Für ein besonders skurriles und unnötig kompliziertes Auswahlverfahren entschied sich das heutige Eurovisions-Hothouse Schweden bei seiner zweiten Grand-Prix-Teilnahme, nach dem man es sich bei der Premiere 1958 noch mit einer internen Nominierung leicht gemacht hatte. Diesmal nicht: in sage und schreibe acht (!) Radio-Vorrunden zu je zwei Liedern, die seit Oktober 1958 unter dem Namen Säg det med Musik: Stora Schlagertävlingen über den Äther gingen und bei denen die Zuschauer/innen per Briefwahl abstimmen durften, sammelte man acht Songs für das Melodifestivalen-Finale im Stockholmer Cirkus.
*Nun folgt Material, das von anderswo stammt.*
-- ==== Sys2Proof/Proofs/MemoryRequests.lean ====
section
/-! PROOFS. Memory requests, the installation stream and HOST_DMA (R219, R221, R555, R562, R563, R573, R595, R622). -/

namespace Sys2Proof.Machine

/-! ### A request whose act runs behind its count -/

/-- What a deaf list of updates leaves behind a request's count is what it leaves without, but for that count. -/
theorem Settles.served {r : Req} {a : Answer} {us : List Upd} {d e : Dev} (q : Settles (applyAll (handled r a us) d) e)
    (deaf : Each (fun u => u.deaf = true) us) : Quiet (applyAll us d.heard) e ∧ Alike (applyAll us d) (applyAll us d.heard) :=
  ⟨(quiet_handled r a us d).trans q.quiet, alike_applyAll (alike_heard d) deaf⟩

theorem Alike.hbm {d e : Dev} (h : Alike d e) : e.hbm = d.hbm := by
  rw [h.rest]
  rfl

theorem Alike.vault {d e : Dev} (h : Alike d e) : e.vault = d.vault := by
  rw [h.rest]
  rfl

/-! ### MEM_RD and MEM_WR (R562, R595, R622) -/

section memory
variable {s : State} (hs : s.dev.steady) {r : Req} {a n : Nat} (single : r.bcast = false)
include hs single

omit hs in
theorem exec_memRd (low : 1 ≤ n) (high : n ≤ 1024) : exec (.memRd r a n) s = perform (onPower (serveAgain r (readMem a n))) s := by
  change perform (onPower (framed (decide (1 ≤ n) && decide (n ≤ 1024) && !r.bcast) _)) s = _
  rw [framed_true _ (by simp [low, high, single])]

variable (low : 1 ≤ n) (high : n ≤ 1024)
include low high

theorem completes_memRd_quiet {x : Answer} (reads : readMem a n s.dev = (x, noAct)) :
    Completes (.memRd r a n) s fun d => s.dev.answered d r x ∧ s.dev.wrote d [.CHAIN_CNT] :=
  completes_again (exec_memRd single low high) hs reads (confined_nil (ps := []) (rs := [])) (by decide) (by decide) fun _ q answer =>
    ⟨answer, q.quiet.wrote ((confined_handled r x (confined_nil (ps := []) (rs := []))).wrote _ (by decide))⟩

theorem completes_memRd_far (far : hbmSize < a + n) :
    Completes (.memRd r a n) s fun d => s.dev.answered d r (addressError 7) ∧ s.dev.wrote d [.CHAIN_CNT] :=
  completes_memRd_quiet hs single low high (by rw [readMem, if_pos far, refuse])

theorem completes_memRd_locked (near : a + n ≤ hbmSize) (locked : s.dev.weightLocked a n = true) :
    Completes (.memRd r a n) s fun d => s.dev.answered d r (addressError 5) ∧ d.fld F.SEC_ERR_WEIGHT_READ = 1 ∧
      s.dev.wrote d [.CHAIN_CNT, .SEC_ERR] := by
  have flag := confined_flagSec (bit := F.SEC_ERR_WEIGHT_READ) rfl
  refine completes_again (act := fun _ => flagSec F.SEC_ERR_WEIGHT_READ) (exec_memRd single low high) hs
    (by rw [readMem, if_neg (Nat.not_lt.2 near), if_pos locked]) flag (by decide) (by decide) fun d q answer => ⟨answer, ?_, ?_⟩
  · rw [((quiet_handled r _ _ s.dev).trans q.quiet).fld rfl]
    exact (fld_flagFault s.dev.heard 0 rfl (by decide)).1
  · exact q.quiet.wrote (((confined_handled r _ flag).mono (by decide) fun _ m => m).wrote _ (by decide))

theorem completes_memRd_data (near : a + n ≤ hbmSize) (free : s.dev.weightLocked a n = false) :
    Completes (.memRd r a n) s fun d => s.dev.answered d r (answerData (s.dev.readOut a n)) ∧ s.dev.wrote d [.CHAIN_CNT] :=
  completes_memRd_quiet hs single low high (by
    rw [readMem, if_neg (Nat.not_lt.2 near), if_neg (Bool.eq_false_iff.1 free)])

end memory

section write
variable {s : State} (hs : s.dev.steady) {r : Req} {a : Nat} {bs : List Byte} (single : r.bcast = false) (low : 1 ≤ bs.length)
  (high : bs.length ≤ 1024) (fresh : s.dev.fresh r)
include hs single low high fresh

omit hs fresh in
theorem exec_memWr : exec (.memWr r a bs) s = perform (onPower (serve r (memBusy (writeMem a bs)))) s := by
  change perform (onPower (framed (decide (1 ≤ bs.length) && decide (bs.length ≤ 1024) && !r.bcast) _)) s = _
  rw [framed_true _ (by simp [low, high, single])]

theorem completes_memWr_asleep (asleep : 3 ≤ s.dev.fld F.PWR_STATUS_STATE) : Completes (.memWr r a bs) s fun d =>
    s.dev.answered d r answerBusy ∧ d.hbm = s.dev.hbm ∧ d.fld F.PWR_STATUS_STATE = 0 := by
  refine (completes_busy (exec_memWr single low high) hs fresh (by rw [memBusy, if_pos asleep]) (by omega)).imp
    fun d ⟨answer, woken, wrote⟩ => ⟨answer, ?_, woken⟩
  have same := congrArg Dev.hbm wrote.2.1
  exact same

variable (awake : ¬ 3 ≤ s.dev.fld F.PWR_STATUS_STATE)
include awake

theorem completes_memWr_far (far : hbmSize < a + bs.length) :
    Completes (.memWr r a bs) s fun d => s.dev.answered d r (addressError 7) ∧ s.dev.wrote d [.CHAIN_CNT] :=
  completes_refused (exec_memWr single low high) hs fresh (by rw [memBusy, if_neg awake, writeMem, if_pos far, refuse])

theorem completes_memWr_held (near : a + bs.length ≤ hbmSize) (held : s.dev.committedLive a bs.length = true) :
    Completes (.memWr r a bs) s fun d => s.dev.answered d r (addressError 5) ∧ s.dev.wrote d [.CHAIN_CNT] :=
  completes_refused (exec_memWr single low high) hs fresh
    (by rw [memBusy, if_neg awake, writeMem, if_neg (Nat.not_lt.2 near), if_pos held, refuse])

theorem completes_memWr_data (near : a + bs.length ≤ hbmSize) (free : s.dev.committedLive a bs.length = false) (sound : s.dev.hbmBad = []) :
    Completes (.memWr r a bs) s fun d => s.dev.answered d r answerOk ∧ regsBut [.CHAIN_CNT] s.dev d ∧
      (∀ j, j < bs.length → memByte d.hbm (a + j) = bs.getD j 0) ∧
      (∀ j, j < a ∨ a + bs.length ≤ j → memByte d.hbm j = memByte s.dev.hbm j) ∧ d.spm = s.dev.spm := by
  have confined := confines_writeHbm a bs false s.dev
  have handled_ := confined_handled r answerOk confined
  refine completes_request (act := writeHbm a bs false) (exec_memWr single low high) hs fresh
    (by rw [memBusy, if_neg awake, writeMem, if_neg (Nat.not_lt.2 near), if_neg (Bool.eq_false_iff.1 free)]) confined
    (by decide) (by decide) fun d q answer => ?_
  obtain ⟨quiet, alike⟩ := q.served (confined.deaf (by decide) (by decide) (by decide) (by decide) (by decide))
  have hbm : d.hbm = (runAct (writeHbm a bs false) s.dev).hbm := by
    rw [quiet.hbm, alike.hbm, runAct_eq]
  refine ⟨answer, q.quiet.regsBut (handled_.regsBut _ (by decide)), fun j hj => ?_, fun j hj => ?_, ?_⟩
  · rw [hbm]
    exact memByte_writeHbm_same sound near false hj
  · rw [hbm]
    exact memByte_writeHbm_other _ _ _ _ hj
  · rw [q.quiet.spm]
    exact keepAll_spm _ (handled_.leaves (by decide))

end write

/-! ### The blocks of a parity group (R215, R221) -/

/-- The data that a map of vault blocks gives one of them. -/
def dataOf (m : SMap VaultBlock) (b : Nat) : List Byte := (mapGet (fun _ => VaultBlock.init) m b).data

/-- A block remapped with its contents (R219). -/
def remapBlock (m : SMap VaultBlock) (b : Nat) : SMap VaultBlock :=
  mapSet (fun _ => VaultBlock.init) b { mapGet (fun _ => VaultBlock.init) m b with writes := 0 } m

/-- A block written anew. -/
def putBlock (m : SMap VaultBlock) (e : Nat × List Byte) : SMap VaultBlock :=
  mapSet (fun _ => VaultBlock.init) e.1 { data := e.2, writes := (mapGet (fun _ => VaultBlock.init) m e.1).writes + 1 } m

theorem dataOf_remapBlock (m : SMap VaultBlock) (b j : Nat) : dataOf (remapBlock m b) j = dataOf m j := by
  rw [dataOf, remapBlock, mapGet_mapSet]
  split
  · subst_vars
    rfl
  · rfl

theorem dataOf_remapBlocks (bs : List Nat) (m : SMap VaultBlock) (j : Nat) : dataOf (bs.foldl remapBlock m) j = dataOf m j := by
  induction bs generalizing m with
  | nil => rfl
  | cons b bs ih => rw [List.foldl_cons, ih, dataOf_remapBlock]

theorem dataOf_putBlock (m : SMap VaultBlock) (e : Nat × List Byte) (j : Nat) : dataOf (putBlock m e) j = if j = e.1 then e.2 else dataOf m j := by
  rw [dataOf, putBlock, mapGet_mapSet]
  split <;> rfl

/-- A block that is not among those written keeps its data. -/
theorem dataOf_puts_other {es : List (Nat × List Byte)} {j : Nat} (h : ∀ e ∈ es, e.1 ≠ j) (m : SMap VaultBlock) : dataOf (es.foldl putBlock m) j = dataOf m j := by
  induction es generalizing m with
  | nil => rfl
  | cons e es ih =>
    rw [List.foldl_cons, ih fun x hx => h x (List.mem_cons_of_mem _ hx), dataOf_putBlock, if_neg fun same => h e (List.mem_cons_self ..) same.symm]

/-- A block written once holds what was written. -/
theorem dataOf_puts_mem {es : List (Nat × List Byte)} (once : (es.map Prod.fst).Nodup) {e : Nat × List Byte} (he : e ∈ es) (m : SMap VaultBlock) :
    dataOf (es.foldl putBlock m) e.1 = e.2 := by
  induction es generalizing m with
  | nil => exact absurd he List.not_mem_nil
  | cons x xs ih =>
    rw [List.map_cons, List.nodup_cons] at once
    rcases List.mem_cons.1 he with rfl | he
    · rw [List.foldl_cons, dataOf_puts_other (fun y hy same => once.1 (List.mem_map.2 ⟨y, hy, same⟩)), dataOf_putBlock, if_pos rfl]
    · exact ih once.2 he _

/-- Block `i` of the bytes of a group. -/
def groupBlock (bs : List Byte) (i : Nat) : List Byte := padTo vaultBlockBytes (bs.drop (vaultBlockBytes * i))

/-- The parity of the bytes of a group. -/
def groupParity (bs : List Byte) : List Byte := ((List.range 8).map (groupBlock bs)).foldl xorBytes (List.replicate vaultBlockBytes 0)

/-- The blocks that a group writes. -/
def groupPuts (g : Nat) (bs : List Byte) : List (Nat × List Byte) :=
  (List.range 8).map (fun i => (8 * g + i, groupBlock bs i)) ++ [(parityBlock g, groupParity bs)]

theorem nodup_groupPuts {g : Nat} (low : g < 4194304) (bs : List Byte) : ((groupPuts g bs).map Prod.fst).Nodup := by
  have keys : (groupPuts g bs).map Prod.fst = (List.range 8).map (fun i => 8 * g + i) ++ [parityBlock g] := by
    rw [groupPuts, List.map_append, List.map_map]
    rfl
  rw [keys, List.nodup_append]
  refine ⟨List.Nodup.map (fun i j same => Nat.add_left_cancel same) List.nodup_range, List.nodup_singleton _, fun x hx y hy => ?_⟩
  obtain ⟨i, hi, rfl⟩ := List.mem_map.1 hx
  rw [List.mem_singleton.1 hy, parityBlock]
  have := List.mem_range.1 hi
  omega

theorem writeGroup_eq {g : Nat} (low : g < 4194304) (bs : List Byte) (d : Dev) : writeGroup g bs d = [.vault fun v => { v with
    bad := v.bad.filter fun b => groupOf b ≠ g && b ≠ parityBlock g, blocks := (groupPuts g bs).foldl putBlock v.blocks }] := by
  have zipped : ((List.range 8).zip ((List.range 8).map (groupBlock bs))).map (fun e => (8 * g + e.1, e.2)) =
      (List.range 8).map fun i => (8 * g + i, groupBlock bs i) := by
    rw [← List.map_prod_left_eq_zip, List.map_map]
    rfl
  unfold writeGroup
  rw [if_neg (Nat.not_le.2 low), groupPuts, ← zipped]
  rfl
Östen Warnerbring (→ SE 1967) war mit gleich zwei Beiträgen im Finale vertreten, in dem nun allerdings nicht mehr das Publikum entschied, sondern eine Jury, und in dem sich so hübsche Titel tummelten wie ‚Nya Fågelsången‘ (‚Neues Vogellied‘) oder ‚En Miljon för dina Tänkar‘ – nein, kein feindliches Übernahmeangebot für eine in der Klemme steckende Reederei, sondern der liebesbeseelte Wunsch nach Gedankenkontrolle.

Als es mit Augustin aus war, zuckte die stets erfrischend unbekümmerte Siw nur mit den Schultern und meinte: Liebeskummer lohnt sich nicht, my Darling!